>>>>

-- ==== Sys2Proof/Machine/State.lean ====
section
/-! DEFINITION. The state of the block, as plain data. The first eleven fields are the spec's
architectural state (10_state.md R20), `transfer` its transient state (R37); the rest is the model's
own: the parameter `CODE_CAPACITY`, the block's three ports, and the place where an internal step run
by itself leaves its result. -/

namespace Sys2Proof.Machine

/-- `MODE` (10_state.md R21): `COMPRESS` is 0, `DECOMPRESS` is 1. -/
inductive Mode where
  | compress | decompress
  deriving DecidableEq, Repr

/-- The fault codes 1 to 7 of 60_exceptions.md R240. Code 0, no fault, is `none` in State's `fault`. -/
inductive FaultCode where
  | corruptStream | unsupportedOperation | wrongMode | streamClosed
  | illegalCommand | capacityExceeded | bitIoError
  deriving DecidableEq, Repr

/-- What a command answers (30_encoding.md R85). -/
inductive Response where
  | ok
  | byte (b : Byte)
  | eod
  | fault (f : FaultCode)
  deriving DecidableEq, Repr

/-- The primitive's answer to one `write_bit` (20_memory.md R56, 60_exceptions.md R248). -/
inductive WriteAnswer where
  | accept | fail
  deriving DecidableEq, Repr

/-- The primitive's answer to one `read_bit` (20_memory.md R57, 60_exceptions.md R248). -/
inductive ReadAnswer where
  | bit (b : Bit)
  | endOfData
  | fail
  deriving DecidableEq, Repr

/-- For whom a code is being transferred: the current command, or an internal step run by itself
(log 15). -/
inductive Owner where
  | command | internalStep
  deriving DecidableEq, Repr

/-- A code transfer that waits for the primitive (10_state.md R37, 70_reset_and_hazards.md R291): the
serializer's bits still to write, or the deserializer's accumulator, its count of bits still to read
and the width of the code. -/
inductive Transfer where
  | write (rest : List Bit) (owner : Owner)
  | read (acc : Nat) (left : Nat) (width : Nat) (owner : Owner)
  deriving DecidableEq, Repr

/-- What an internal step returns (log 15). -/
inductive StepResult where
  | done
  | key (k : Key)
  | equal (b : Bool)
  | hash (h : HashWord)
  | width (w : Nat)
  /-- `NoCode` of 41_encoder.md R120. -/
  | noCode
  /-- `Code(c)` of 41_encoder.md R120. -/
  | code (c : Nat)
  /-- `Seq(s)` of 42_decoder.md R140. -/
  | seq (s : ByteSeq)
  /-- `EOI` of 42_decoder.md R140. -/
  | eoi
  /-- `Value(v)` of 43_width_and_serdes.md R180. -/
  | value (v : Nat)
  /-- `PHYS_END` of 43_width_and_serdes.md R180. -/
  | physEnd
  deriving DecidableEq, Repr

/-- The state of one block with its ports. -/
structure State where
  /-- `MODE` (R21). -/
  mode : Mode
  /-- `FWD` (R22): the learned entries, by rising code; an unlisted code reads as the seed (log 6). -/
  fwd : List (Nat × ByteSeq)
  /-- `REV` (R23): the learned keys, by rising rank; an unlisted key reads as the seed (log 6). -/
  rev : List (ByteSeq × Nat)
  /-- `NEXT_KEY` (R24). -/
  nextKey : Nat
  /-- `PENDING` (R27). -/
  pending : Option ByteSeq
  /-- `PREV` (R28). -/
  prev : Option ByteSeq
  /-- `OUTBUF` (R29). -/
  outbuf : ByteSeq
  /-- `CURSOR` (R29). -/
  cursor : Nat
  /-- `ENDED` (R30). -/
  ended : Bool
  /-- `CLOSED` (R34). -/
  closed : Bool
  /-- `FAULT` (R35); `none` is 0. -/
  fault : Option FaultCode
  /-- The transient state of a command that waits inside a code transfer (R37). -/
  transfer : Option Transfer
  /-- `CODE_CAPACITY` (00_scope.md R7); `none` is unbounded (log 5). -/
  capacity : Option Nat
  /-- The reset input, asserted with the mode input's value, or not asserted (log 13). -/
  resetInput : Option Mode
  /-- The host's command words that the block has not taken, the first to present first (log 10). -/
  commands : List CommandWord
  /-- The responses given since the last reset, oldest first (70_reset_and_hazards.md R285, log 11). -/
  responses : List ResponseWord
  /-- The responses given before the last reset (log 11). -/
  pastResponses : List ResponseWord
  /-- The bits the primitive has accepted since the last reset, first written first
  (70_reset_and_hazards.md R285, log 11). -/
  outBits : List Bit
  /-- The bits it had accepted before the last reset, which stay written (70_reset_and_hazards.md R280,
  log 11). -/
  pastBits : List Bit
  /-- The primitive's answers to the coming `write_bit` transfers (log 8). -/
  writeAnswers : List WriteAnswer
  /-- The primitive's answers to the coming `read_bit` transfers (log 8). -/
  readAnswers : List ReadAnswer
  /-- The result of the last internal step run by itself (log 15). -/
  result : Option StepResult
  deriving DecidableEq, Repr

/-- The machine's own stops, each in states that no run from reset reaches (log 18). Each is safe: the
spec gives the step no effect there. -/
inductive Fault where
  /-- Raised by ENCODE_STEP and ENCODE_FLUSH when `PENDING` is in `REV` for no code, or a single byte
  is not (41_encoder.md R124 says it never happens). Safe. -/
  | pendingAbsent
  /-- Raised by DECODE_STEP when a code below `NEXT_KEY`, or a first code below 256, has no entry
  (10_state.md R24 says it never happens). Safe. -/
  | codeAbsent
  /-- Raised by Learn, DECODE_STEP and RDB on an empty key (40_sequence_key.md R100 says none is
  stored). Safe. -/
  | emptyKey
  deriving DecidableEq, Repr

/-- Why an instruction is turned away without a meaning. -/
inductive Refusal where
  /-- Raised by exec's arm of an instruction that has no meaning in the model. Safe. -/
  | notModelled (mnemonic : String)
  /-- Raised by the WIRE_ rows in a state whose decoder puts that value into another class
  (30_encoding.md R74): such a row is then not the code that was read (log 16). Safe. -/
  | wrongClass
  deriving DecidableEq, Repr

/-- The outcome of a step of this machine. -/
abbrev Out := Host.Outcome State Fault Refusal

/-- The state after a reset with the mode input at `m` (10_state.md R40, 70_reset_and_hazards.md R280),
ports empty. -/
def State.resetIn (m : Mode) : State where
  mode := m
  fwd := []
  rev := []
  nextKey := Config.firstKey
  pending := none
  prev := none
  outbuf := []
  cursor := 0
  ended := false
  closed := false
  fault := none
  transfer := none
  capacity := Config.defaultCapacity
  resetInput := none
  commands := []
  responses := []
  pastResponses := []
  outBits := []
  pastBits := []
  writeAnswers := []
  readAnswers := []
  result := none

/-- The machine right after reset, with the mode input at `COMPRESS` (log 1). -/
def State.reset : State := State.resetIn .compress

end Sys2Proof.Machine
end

<<<<

▸ **Exercise aim**
Every entry above must be copied exactly.

▸ **Output for this exercise**
-- ==== Sys2Proof/Machine/State.lean ====
section
/-! DEFINITION. The state of the block, as plain data. The first eleven fields are the spec's
architectural state (10_state.md R20), `transfer` its transient state (R37); the rest is the model's
own: the parameter `CODE_CAPACITY`, the block's three ports, and the place where an internal step run
by itself leaves its result. -/

namespace Sys2Proof.Machine

/-- `MODE` (10_state.md R21): `COMPRESS` is 0, `DECOMPRESS` is 1. -/
inductive Mode where
  | compress | decompress
  deriving DecidableEq, Repr

/-- The fault codes 1 to 7 of 60_exceptions.md R240. Code 0, no fault, is `none` in State's `fault`. -/
inductive FaultCode where
  | corruptStream | unsupportedOperation | wrongMode | streamClosed
  | illegalCommand | capacityExceeded | bitIoError
  deriving DecidableEq, Repr

/-- What a command answers (30_encoding.md R85). -/
inductive Response where
  | ok
  | byte (b : Byte)
  | eod
  | fault (f : FaultCode)
  deriving DecidableEq, Repr

/-- The primitive's answer to one `write_bit` (20_memory.md R56, 60_exceptions.md R248). -/
inductive WriteAnswer where
  | accept | fail
  deriving DecidableEq, Repr

/-- The primitive's answer to one `read_bit` (20_memory.md R57, 60_exceptions.md R248). -/
inductive ReadAnswer where
  | bit (b : Bit)
  | endOfData
  | fail
  deriving DecidableEq, Repr

/-- For whom a code is being transferred: the current command, or an internal step run by itself
(log 15). -/
inductive Owner where
  | command | internalStep
  deriving DecidableEq, Repr

/-- A code transfer that waits for the primitive (10_state.md R37, 70_reset_and_hazards.md R291): the
serializer's bits still to write, or the deserializer's accumulator, its count of bits still to read
and the width of the code. -/
inductive Transfer where
  | write (rest : List Bit) (owner : Owner)
  | read (acc : Nat) (left : Nat) (width : Nat) (owner : Owner)
  deriving DecidableEq, Repr

/-- What an internal step returns (log 15). -/
inductive StepResult where
  | done
  | key (k : Key)
  | equal (b : Bool)
  | hash (h : HashWord)
  | width (w : Nat)
  /-- `NoCode` of 41_encoder.md R120. -/
  | noCode
  /-- `Code(c)` of 41_encoder.md R120. -/
  | code (c : Nat)
  /-- `Seq(s)` of 42_decoder.md R140. -/
  | seq (s : ByteSeq)
  /-- `EOI` of 42_decoder.md R140. -/
  | eoi
  /-- `Value(v)` of 43_width_and_serdes.md R180. -/
  | value (v : Nat)
  /-- `PHYS_END` of 43_width_and_serdes.md R180. -/
  | physEnd
  deriving DecidableEq, Repr

/-- The state of one block with its ports. -/
structure State where
  /-- `MODE` (R21). -/
  mode : Mode
  /-- `FWD` (R22): the learned entries, by rising code; an unlisted code reads as the seed (log 6). -/
  fwd : List (Nat × ByteSeq)
  /-- `REV` (R23): the learned keys, by rising rank; an unlisted key reads as the seed (log 6). -/
  rev : List (ByteSeq × Nat)
  /-- `NEXT_KEY` (R24). -/
  nextKey : Nat
  /-- `PENDING` (R27). -/
  pending : Option ByteSeq
  /-- `PREV` (R28). -/
  prev : Option ByteSeq
  /-- `OUTBUF` (R29). -/
  outbuf : ByteSeq
  /-- `CURSOR` (R29). -/
  cursor : Nat
  /-- `ENDED` (R30). -/
  ended : Bool
  /-- `CLOSED` (R34). -/
  closed : Bool
  /-- `FAULT` (R35); `none` is 0. -/
  fault : Option FaultCode
  /-- The transient state of a command that waits inside a code transfer (R37). -/
  transfer : Option Transfer
  /-- `CODE_CAPACITY` (00_scope.md R7); `none` is unbounded (log 5). -/
  capacity : Option Nat
  /-- The reset input, asserted with the mode input's value, or not asserted (log 13). -/
  resetInput : Option Mode
  /-- The host's command words that the block has not taken, the first to present first (log 10). -/
  commands : List CommandWord
  /-- The responses given since the last reset, oldest first (70_reset_and_hazards.md R285, log 11). -/
  responses : List ResponseWord
  /-- The responses given before the last reset (log 11). -/
  pastResponses : List ResponseWord
  /-- The bits the primitive has accepted since the last reset, first written first
  (70_reset_and_hazards.md R285, log 11). -/
  outBits : List Bit
  /-- The bits it had accepted before the last reset, which stay written (70_reset_and_hazards.md R280,
  log 11). -/
  pastBits : List Bit
  /-- The primitive's answers to the coming `write_bit` transfers (log 8). -/
  writeAnswers : List WriteAnswer
  /-- The primitive's answers to the coming `read_bit` transfers (log 8). -/
  readAnswers : List ReadAnswer
  /-- The result of the last internal step run by itself (log 15). -/
  result : Option StepResult
  deriving DecidableEq, Repr

/-- The machine's own stops, each in states that no run from reset reaches (log 18). Each is safe: the
spec gives the step no effect there. -/
inductive Fault where
  /-- Raised by ENCODE_STEP and ENCODE_FLUSH when `PENDING` is in `REV` for no code, or a single byte
  is not (41_encoder.md R124 says it never happens). Safe. -/
  | pendingAbsent
  /-- Raised by DECODE_STEP when a code below `NEXT_KEY`, or a first code below 256, has no entry
  (10_state.md R24 says it never happens). Safe. -/
  | codeAbsent
  /-- Raised by Learn, DECODE_STEP and RDB on an empty key (40_sequence_key.md R100 says none is
  stored). Safe. -/
  | emptyKey
  deriving DecidableEq, Repr

/-- Why an instruction is turned away without a meaning. -/
inductive Refusal where
  /-- Raised by exec's arm of an instruction that has no meaning in the model. Safe. -/
  | notModelled (mnemonic : String)
  /-- Raised by the WIRE_ rows in a state whose decoder puts that value into another class
  (30_encoding.md R74): such a row is then not the code that was read (log 16). Safe. -/
  | wrongClass
  deriving DecidableEq, Repr

/-- The outcome of a step of this machine. -/
abbrev Out := Host.Outcome State Fault Refusal

/-- The state after a reset with the mode input at `m` (10_state.md R40, 70_reset_and_hazards.md R280),
ports empty. -/
def State.resetIn (m : Mode) : State where
  mode := m
  fwd := []
  rev := []
  nextKey := Config.firstKey
  pending := none
  prev := none
  outbuf := []
  cursor := 0
  ended := false
  closed := false
  fault := none
  transfer := none
  capacity := Config.defaultCapacity
  resetInput := none
  commands := []
  responses := []
  pastResponses := []
  outBits := []
  pastBits := []
  writeAnswers := []
  readAnswers := []
  result := none

/-- The machine right after reset, with the mode input at `COMPRESS` (log 1). -/
def State.reset : State := State.resetIn .compress

end Sys2Proof.Machine
end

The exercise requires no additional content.